Каждой из воспитанниц хотелось приобрести на память хотя бы копию его. Нечего и говорить, что оригиналом деспотично завладела Зюнгейка, на имя которой оно и было прислано. И вот, одна за другой, девочки переписывали его в свои записные книжки на память.

– Mesdemoiselles! He время и не место заниматься посторонним делом на уроке, – произнесла Ия, неожиданно появляясь перед партой Мани Струевой, переписывавшей в эту минуту последнюю страницу письма. Ия взяла злополучный документ и унесла его на свой столик.

Едва закончился урок истории, как перед ней словно из-под земли выросла красная, пылающая злобой Зюнгейка.

– Нельзя брать чужое. Надо отдавать чужое. Так закон учил. Так Аллах велел, – нервно жестикулируя чуть ли не у самого лица Ии, выходила из себя башкирка, наступая на молодую девушку.

С бледным лицом и спокойной улыбкой Ия взяла ее за обе руки и несколько секунд продержала эти смуглые, отчаянно рвавшиеся у нее в руках пальцы в своих.

– Так не разговаривают со старшими, Карач, – произнесла она твердо и спокойно.

– А старшие не должны показывать дурного примера младшим. Если бы мы взяли у вас чужое письмо, что бы вы сказали на это? – и Шура Августова, очутившись подле Зюнгейки, дерзко уставилась обычным своим вызывающим взглядом в лицо Ии.

Молодая наставница смерила ее глазами с головы до ног.

– Это письмо останется у вас.

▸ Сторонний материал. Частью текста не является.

-- ==== Sys2Proof/Proofs/CodewordBits.lean ====
section
/-! What DECODE takes from a frame: the codeword positions, and nothing else (43_decoder.md R181, 30_encoding.md R63). -/

namespace Sys2Proof.Machine

variable {L : Layout}

/-- The frame of a layout has a bit for every codeword position. -/
theorem wf_T_le_frame_bits (h : L.wf = true) {c : Bytes} (hc : L.OB ≤ c.length) : L.T ≤ 8 * c.length := by
  have hOB := wf_OB h
  omega

theorem codewordOf_length (h : L.wf = true) {c : Bytes} (hc : L.OB ≤ c.length) : (codewordOf L c).length = L.T := by
  simp [codewordOf, wf_T_le_frame_bits h hc]

/-- Codeword position `p` of a frame is its bit `p` in the little order. -/
theorem codewordOf_getElem? (h : L.wf = true) {c : Bytes} (hc : L.OB ≤ c.length) {p : Nat} (hp : p < L.T) :
    (codewordOf L c)[p]? = some (Safety.bufBit c p) := by
  rw [codewordOf, List.getElem?_take_of_lt hp]
  exact bvFromBytes_getElem? (hp.trans_le (wf_T_le_frame_bits h hc))

/-- Frames that agree at the codeword positions have one codeword vector, whatever their padding and trailing bytes. -/
theorem codewordOf_congr (h : L.wf = true) {c₁ c₂ : Bytes} (h₁ : L.OB ≤ c₁.length) (h₂ : L.OB ≤ c₂.length)
    (hbits : ∀ p, p < L.T → Safety.bufBit c₁ p = Safety.bufBit c₂ p) : codewordOf L c₁ = codewordOf L c₂ := by
  have hlen₁ := codewordOf_length h h₁
  refine List.ext_getElem? fun p => ?_
  by_cases hp : p < L.T
  · rw [codewordOf_getElem? h h₁ hp, codewordOf_getElem? h h₂ hp, hbits p hp]
  · rw [List.getElem?_eq_none (by omega), List.getElem?_eq_none (by rw [codewordOf_length h h₂]; omega)]

/-- DECODE sees a frame of at least `OB` bytes through its codeword vector only. -/
theorem decodeFrame_congr {c₁ c₂ : Bytes} (h₁ : L.OB ≤ c₁.length) (h₂ : L.OB ≤ c₂.length)
    (hcode : codewordOf L c₁ = codewordOf L c₂) : decodeFrame L c₁ = decodeFrame L c₂ := by
  simp only [decodeFrame, Nat.not_lt.2 h₁, Nat.not_lt.2 h₂, if_false, hcode]

/-- DECODE of an operand that is read is the frame's decoding, delivered. -/
theorem exec_decode_of_read {x y : Nat} {o : BytesOperand} {c : Bytes} {s : State}
    (hread : readBytes o s.layout.OB s = .ok c) :
    exec (.decode x y o) s
      = deliver ((decodeFrame s.layout c).map fun res => [(x, .bytes res.1), (y, .status res.2)]) s := by
  simp [exec, execDecode, hread]

end Sys2Proof.Machine
end

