-- ==== Sys2Proof/Syntax.lean ====
section
/-! DEFINITION. The commands of the module: one constructor per row of the opcode table. -/

namespace Sys2Proof
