/-- a count frame completed -/
def FLC_INT_STATUS.count_done (n : Nat) : Fld := ⟨flcBase n + 0x70, 6, 1⟩
/-- a status showed reset -/
def FLC_INT_STATUS.device_reset (n : Nat) : Fld := ⟨flcBase n + 0x70, 5, 1⟩
/-- latch pulse not returned -/
def FLC_INT_STATUS.latch_missing (n : Nat) : Fld := ⟨flcBase n + 0x70, 4, 1⟩
/-- length or preamble error -/
def FLC_INT_STATUS.frame_error (n : Nat) : Fld := ⟨flcBase n + 0x70, 3, 1⟩
/-- a status word failed its check -/
def FLC_INT_STATUS.check_error (n : Nat) : Fld := ⟨flcBase n + 0x70, 2, 1⟩
/-- a bound position silent for 4 frames -/
def FLC_INT_STATUS.absent (n : Nat) : Fld := ⟨flcBase n + 0x70, 1, 1⟩
/-- DRAINED set -/
def FLC_INT_STATUS.drained (n : Nat) : Fld := ⟨flcBase n + 0x70, 0, 1⟩

/-- a count frame completed -/
def FLC_INT_ENABLE.count_done (n : Nat) : Fld := ⟨flcBase n + 0x74, 6, 1⟩
/-- a status showed reset -/
def FLC_INT_ENABLE.device_reset (n : Nat) : Fld := ⟨flcBase n + 0x74, 5, 1⟩
/-- latch pulse not returned -/
def FLC_INT_ENABLE.latch_missing (n : Nat) : Fld := ⟨flcBase n + 0x74, 4, 1⟩
/-- length or preamble error -/
def FLC_INT_ENABLE.frame_error (n : Nat) : Fld := ⟨flcBase n + 0x74, 3, 1⟩
/-- a status word failed its check -/
def FLC_INT_ENABLE.check_error (n : Nat) : Fld := ⟨flcBase n + 0x74, 2, 1⟩
/-- a bound position silent for 4 frames -/
def FLC_INT_ENABLE.absent (n : Nat) : Fld := ⟨flcBase n + 0x74, 1, 1⟩
/-- DRAINED set -/
def FLC_INT_ENABLE.drained (n : Nat) : Fld := ⟨flcBase n + 0x74, 0, 1⟩

/-! ## MTR -/

/-- bit f: feeder f enabled -/
def MTR_CTRL.feeder_en : Fld := ⟨0xC0070000, 8, 6⟩
/-- DRAINED of R266 -/
def MTR_CTRL.drained : Fld := ⟨0xC0070000, 1, 1⟩
/-- metering running -/
def MTR_CTRL.enable : Fld := ⟨0xC0070000, 0, 1⟩

/-- R435: watch data lost at this start -/
def MTR_STATUS.theft_lost : Fld := ⟨0xC0070004, 11, 1⟩
/-- R435: records added during the outage -/
def MTR_STATUS.theft_flow : Fld := ⟨0xC0070004, 10, 1⟩
/-- harmonic request in progress -/
def MTR_STATUS.harm_busy : Fld := ⟨0xC0070004, 9, 1⟩
/-- offset calibration run in progress -/
def MTR_STATUS.cal_busy : Fld := ⟨0xC0070004, 8, 1⟩
/-- input of the run -/
def MTR_STATUS.cal_input : Fld := ⟨0xC0070004, 3, 5⟩
/-- history intervals counted without TAI -/
def MTR_STATUS.hist_unaligned : Fld := ⟨0xC0070004, 2, 1⟩
/-- totals at start came from a final commit -/
def MTR_STATUS.final_loaded : Fld := ⟨0xC0070004, 1, 1⟩
/-- R422 -/
def MTR_STATUS.energy_gap : Fld := ⟨0xC0070004, 0, 1⟩

/-- bit i: input i in absolute mode -/
def MTR_MODE.absolute : Fld := ⟨0xC0070008, 0, 18⟩

/-- bit i: input i in Rogowski mode -/
def MTR_ROGO.rogowski : Fld := ⟨0xC007000C, 0, 18⟩

/-- input 0-21; 22-31 a violation -/
def MTR_RES_SEL.input : Fld := ⟨0xC0070010, 0, 5⟩

/-- cycle bits 31:0 of the snapshot -/
def MTR_RES_CYCLE.cycle : Fld := ⟨0xC0070014, 0, 32⟩

/-- Vrms, mV -/
def MTR_RES_V.mv : Fld := ⟨0xC0070018, 0, 32⟩

/-- Irms, mA -/
def MTR_RES_I.ma : Fld := ⟨0xC007001C, 0, 32⟩

/-- signed 0.1 W -/
def MTR_RES_P.p : Fld := ⟨0xC0070020, 0, 32⟩

/-- signed 0.1 var -/
def MTR_RES_Q.q : Fld := ⟨0xC0070024, 0, 32⟩

/-- 0.1 VA -/
def MTR_RES_S.s : Fld := ⟨0xC0070028, 0, 32⟩

/-- 0.01 Hz -/
def MTR_RES_PF.freq : Fld := ⟨0xC007002C, 16, 16⟩
/-- signed 1/10,000 -/
def MTR_RES_PF.pf : Fld := ⟨0xC007002C, 0, 16⟩

/-- R409 -/
def MTR_RES_FLAGS.flags : Fld := ⟨0xC0070030, 0, 8⟩

/-- 0-2, or 3 feeder sum; 4-7 a violation -/
def MTR_TOT_SEL.phase : Fld := ⟨0xC0070040, 8, 3⟩
/-- 0-4; 5-7 a violation -/
def MTR_TOT_SEL.quantity : Fld := ⟨0xC0070040, 4, 3⟩
/-- 0-5; 6-7 a violation -/
def MTR_TOT_SEL.feeder : Fld := ⟨0xC0070040, 0, 3⟩

/-- total bits 31:0, mWh -/
def MTR_TOT_LO.mwh_lo : Fld := ⟨0xC0070044, 0, 32⟩

/-- total bits 63:32 -/
def MTR_TOT_HI.mwh_hi : Fld := ⟨0xC0070048, 0, 32⟩

/-- energy window, Wh -/
def MTR_TOT_WIN.wh : Fld := ⟨0xC007004C, 0, 32⟩

/-- cycles with an over-range input; saturating -/
def MTR_OVERRANGE.count : Fld := ⟨0xC0070050, 0, 32⟩

/-- offset calibration runs; wraps -/
def MTR_CAL_RUNS.count : Fld := ⟨0xC0070054, 0, 32⟩

/-- pulses lost, all outputs; saturating -/
def MTR_PULSE_LOST.count : Fld := ⟨0xC0070058, 0, 32⟩

/-- sequence of the newest history record -/
def MTR_HIST_SEQ.seq : Fld := ⟨0xC007005C, 0, 32⟩

/-- live energy window n of R415 -/
def MTR_WIN.wh (k : Nat) : Fld := ⟨0xC0070100 + 4 * k, 0, 32⟩

/-- bit j: window 32r + j crossed half range; bits of windows above 119 reserved -/
def MTR_HALF.half (k : Nat) : Fld := ⟨0xC0070300 + 4 * k, 0, 32⟩

/-- output on -/
def MTR_PULSE_CFG.enable (k : Nat) : Fld := ⟨0xC0070400 + 8 * k, 31, 1⟩
/-- 0-5 -/
def MTR_PULSE_CFG.feeder (k : Nat) : Fld := ⟨0xC0070400 + 8 * k, 24, 3⟩
/-- 0-2, or 3 feeder sum -/
def MTR_PULSE_CFG.phase (k : Nat) : Fld := ⟨0xC0070400 + 8 * k, 22, 2⟩
/-- 0-4 -/
def MTR_PULSE_CFG.quantity (k : Nat) : Fld := ⟨0xC0070400 + 8 * k, 19, 3⟩
/-- impulses per kWh, 1-100,000; outside this range a violation -/
def MTR_PULSE_CFG.constant (k : Nat) : Fld := ⟨0xC0070400 + 8 * k, 0, 17⟩

/-- owed pulses -/
def MTR_PULSE_TIM.backlog (k : Nat) : Fld := ⟨0xC0070404 + 8 * k, 16, 16⟩
/-- ms, 1-100; outside this range a violation -/
def MTR_PULSE_TIM.width (k : Nat) : Fld := ⟨0xC0070404 + 8 * k, 0, 7⟩

/-- 1: request harmonics by R429 -/
def MTR_HARM_REQ.go : Fld := ⟨0xC0070500, 31, 1⟩
/-- input 0-21 -/
def MTR_HARM_REQ.input : Fld := ⟨0xC0070500, 0, 5⟩

/-- result complete -/
def MTR_HARM_STATUS.valid : Fld := ⟨0xC0070504, 31, 1⟩
/-- request aborted -/
def MTR_HARM_STATUS.aborted : Fld := ⟨0xC0070504, 30, 1⟩
/-- input of the result -/
def MTR_HARM_STATUS.input : Fld := ⟨0xC0070504, 0, 5⟩

/-- fundamental, mV or mA -/
def MTR_HARM_FUND.rms : Fld := ⟨0xC0070508, 0, 32⟩

/-- 0.01 % -/
def MTR_HARM_THD.thd : Fld := ⟨0xC007050C, 0, 16⟩

/-- harmonic h, 0.01 % of fundamental -/
def MTR_HARM.amp (k : Nat) : Fld := ⟨0xC0070510 + 4 * k, 0, 16⟩

/-- 1: queue a run for the input by R430 -/
def MTR_CAL_REQ.go : Fld := ⟨0xC0070600, 31, 1⟩
/-- input 0-21 -/
def MTR_CAL_REQ.input : Fld := ⟨0xC0070600, 0, 5⟩

/-- automatic interval, h; 0 off -/
def MTR_CAL_AUTO.hours : Fld := ⟨0xC0070604, 0, 16⟩

/-- factory × installation gain, 0x0100_0000 = 1.0 -/
def MTR_GAIN.gain (k : Nat) : Fld := ⟨0xC0070800 + 4 * k, 0, 32⟩

/-- signed 1/1,024 sample -/
def MTR_PHASE.corr (k : Nat) : Fld := ⟨0xC0070880 + 4 * k, 0, 16⟩

/-- signed measured offset, LSB of the 24-bit code × 256 -/
def MTR_OFFSET.offset (k : Nat) : Fld := ⟨0xC0070900 + 4 * k, 0, 32⟩

/-- interval records written -/
def MTR_INT_STATUS.history : Fld := ⟨0xC0070070, 10, 1⟩
/-- DRAINED set -/
def MTR_INT_STATUS.drained : Fld := ⟨0xC0070070, 9, 1⟩
/-- R435 -/
def MTR_INT_STATUS.theft_lost : Fld := ⟨0xC0070070, 8, 1⟩
/-- R435 -/
def MTR_INT_STATUS.theft_flow : Fld := ⟨0xC0070070, 7, 1⟩
/-- a pulse lost -/
def MTR_INT_STATUS.pulse_lost : Fld := ⟨0xC0070070, 6, 1⟩
/-- harmonic result valid or aborted -/
def MTR_INT_STATUS.harm_done : Fld := ⟨0xC0070070, 5, 1⟩
/-- a calibration run ended -/
def MTR_INT_STATUS.cal_done : Fld := ⟨0xC0070070, 4, 1⟩
/-- an input over-range -/
def MTR_INT_STATUS.over_range : Fld := ⟨0xC0070070, 3, 1⟩
/-- R422 -/
def MTR_INT_STATUS.energy_gap : Fld := ⟨0xC0070070, 2, 1⟩
/-- a window crossed half range -/
def MTR_INT_STATUS.half_range : Fld := ⟨0xC0070070, 1, 1⟩
/-- results of a cycle ready -/
def MTR_INT_STATUS.cycle_ready : Fld := ⟨0xC0070070, 0, 1⟩

/-- interval records written -/
def MTR_INT_ENABLE.history : Fld := ⟨0xC0070074, 10, 1⟩
/-- DRAINED set -/
def MTR_INT_ENABLE.drained : Fld := ⟨0xC0070074, 9, 1⟩
/-- R435 -/
def MTR_INT_ENABLE.theft_lost : Fld := ⟨0xC0070074, 8, 1⟩
/-- R435 -/
def MTR_INT_ENABLE.theft_flow : Fld := ⟨0xC0070074, 7, 1⟩
/-- a pulse lost -/
def MTR_INT_ENABLE.pulse_lost : Fld := ⟨0xC0070074, 6, 1⟩
/-- harmonic result valid or aborted -/
def MTR_INT_ENABLE.harm_done : Fld := ⟨0xC0070074, 5, 1⟩
/-- a calibration run ended -/
def MTR_INT_ENABLE.cal_done : Fld := ⟨0xC0070074, 4, 1⟩
/-- an input over-range -/
def MTR_INT_ENABLE.over_range : Fld := ⟨0xC0070074, 3, 1⟩
/-- R422 -/
def MTR_INT_ENABLE.energy_gap : Fld := ⟨0xC0070074, 2, 1⟩
/-- a window crossed half range -/
def MTR_INT_ENABLE.half_range : Fld := ⟨0xC0070074, 1, 1⟩
/-- results of a cycle ready -/
def MTR_INT_ENABLE.cycle_ready : Fld := ⟨0xC0070074, 0, 1⟩

/-! ## TWN -/

/-- loaded from object 0x2102 -/
def TWN_CTRL.comeback_en (d : DieId) : Fld := ⟨d.space + 0x40000, 16, 1⟩
/-- cycles; loaded from object 0x2105 -/
def TWN_CTRL.resync_limit (d : DieId) : Fld := ⟨d.space + 0x40000, 0, 16⟩

/-- the gate is open to a die -/
def TWN_STATUS.gate_open (d : DieId) : Fld := ⟨d.space + 0x40004, 31, 1⟩
/-- 0 die A, 1 die B; valid when gate_open is 1 -/
def TWN_STATUS.gate_die (d : DieId) : Fld := ⟨d.space + 0x40004, 30, 1⟩
/-- 0 die A, 1 die B; loaded from the package strap -/
def TWN_STATUS.this_die (d : DieId) : Fld := ⟨d.space + 0x40004, 29, 1⟩
/-- role of R443 -/
def TWN_STATUS.other_role (d : DieId) : Fld := ⟨d.space + 0x40004, 26, 3⟩
/-- role of R443 -/
def TWN_STATUS.role (d : DieId) : Fld := ⟨d.space + 0x40004, 23, 3⟩
/-- fit under R446 -/
def TWN_STATUS.fit (d : DieId) : Fld := ⟨d.space + 0x40004, 22, 1⟩
/-- running provisionally -/
def TWN_STATUS.provisional (d : DieId) : Fld := ⟨d.space + 0x40004, 21, 1⟩
/-- a dispute is open -/
def TWN_STATUS.dispute (d : DieId) : Fld := ⟨d.space + 0x40004, 20, 1⟩
/-- Falsia link up -/
def TWN_STATUS.link_up (d : DieId) : Fld := ⟨d.space + 0x40004, 19, 1⟩
/-- 0 down, 1 two lanes, 2 four lanes -/
def TWN_STATUS.lanes (d : DieId) : Fld := ⟨d.space + 0x40004, 17, 2⟩
/-- journal format versions agree -/
def TWN_STATUS.format_ok (d : DieId) : Fld := ⟨d.space + 0x40004, 16, 1⟩

/-- 1 hand over, by R482; 2 self-test, by R483; other codes a violation -/
def TWN_CMD.code (d : DieId) : Fld := ⟨d.space + 0x40008, 0, 8⟩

Его никто не возьмет. Но, пока идут уроки, я не могу разрешить вам переписывать его, – послышался сдержанный ответ Ии.

– А вы его не прочтете?

Синие дерзкие глаза снова блеснули явной насмешкой по адресу Ии. Как под ударом хлыста, вздрогнула молодая девушка. Эти слова жестоко оскорбили ее. Но и тут, стараясь совладать с охватившим ее волнением, она с ледяным спокойствием отвечала Шуре:

– Я не имею привычки читать чужих писем, запомните это раз и навсегда, Августова, и по окончании уроков, повторяю еще раз, вы получите ваше письмо обратно.

– Бессовестная! – крикнула Ева Ларская, выбегая вперед… – Как ты смеешь оскорблять Ию Аркадьевну? Ведь если бы Лидия Павловна узнала все… то… то…

Ева не могла договорить. Она дрожала, как лист. Девочка была очень нервна от природы, и часто малейшее волнение у нее заканчивалось обмороком.

Маня Струева, зная это и уступая влечению своего доброго сердечка, бросилась к Еве:

– Не ссорьтесь, дети мои, ради Бога… Шурочка, Ева! Что это, в самом деле, право!

– Пусть отдаст письмо… Аллаха нашего… Магдалиночки нашей! – твердила между тем в полном забвении чувств Зюнгейка.

Шум и волнение росли с каждой минутой. За этим шумом не было слышно приближения учителя, и только когда преподаватель математики, добродушнейший толстяк со странной фамилией Полдень, вошел на кафедру и послал оттуда свое обычное: «Здравствуйте, девицы», пансионерки, как вспуганная стая птиц, разлетелись по своим местам.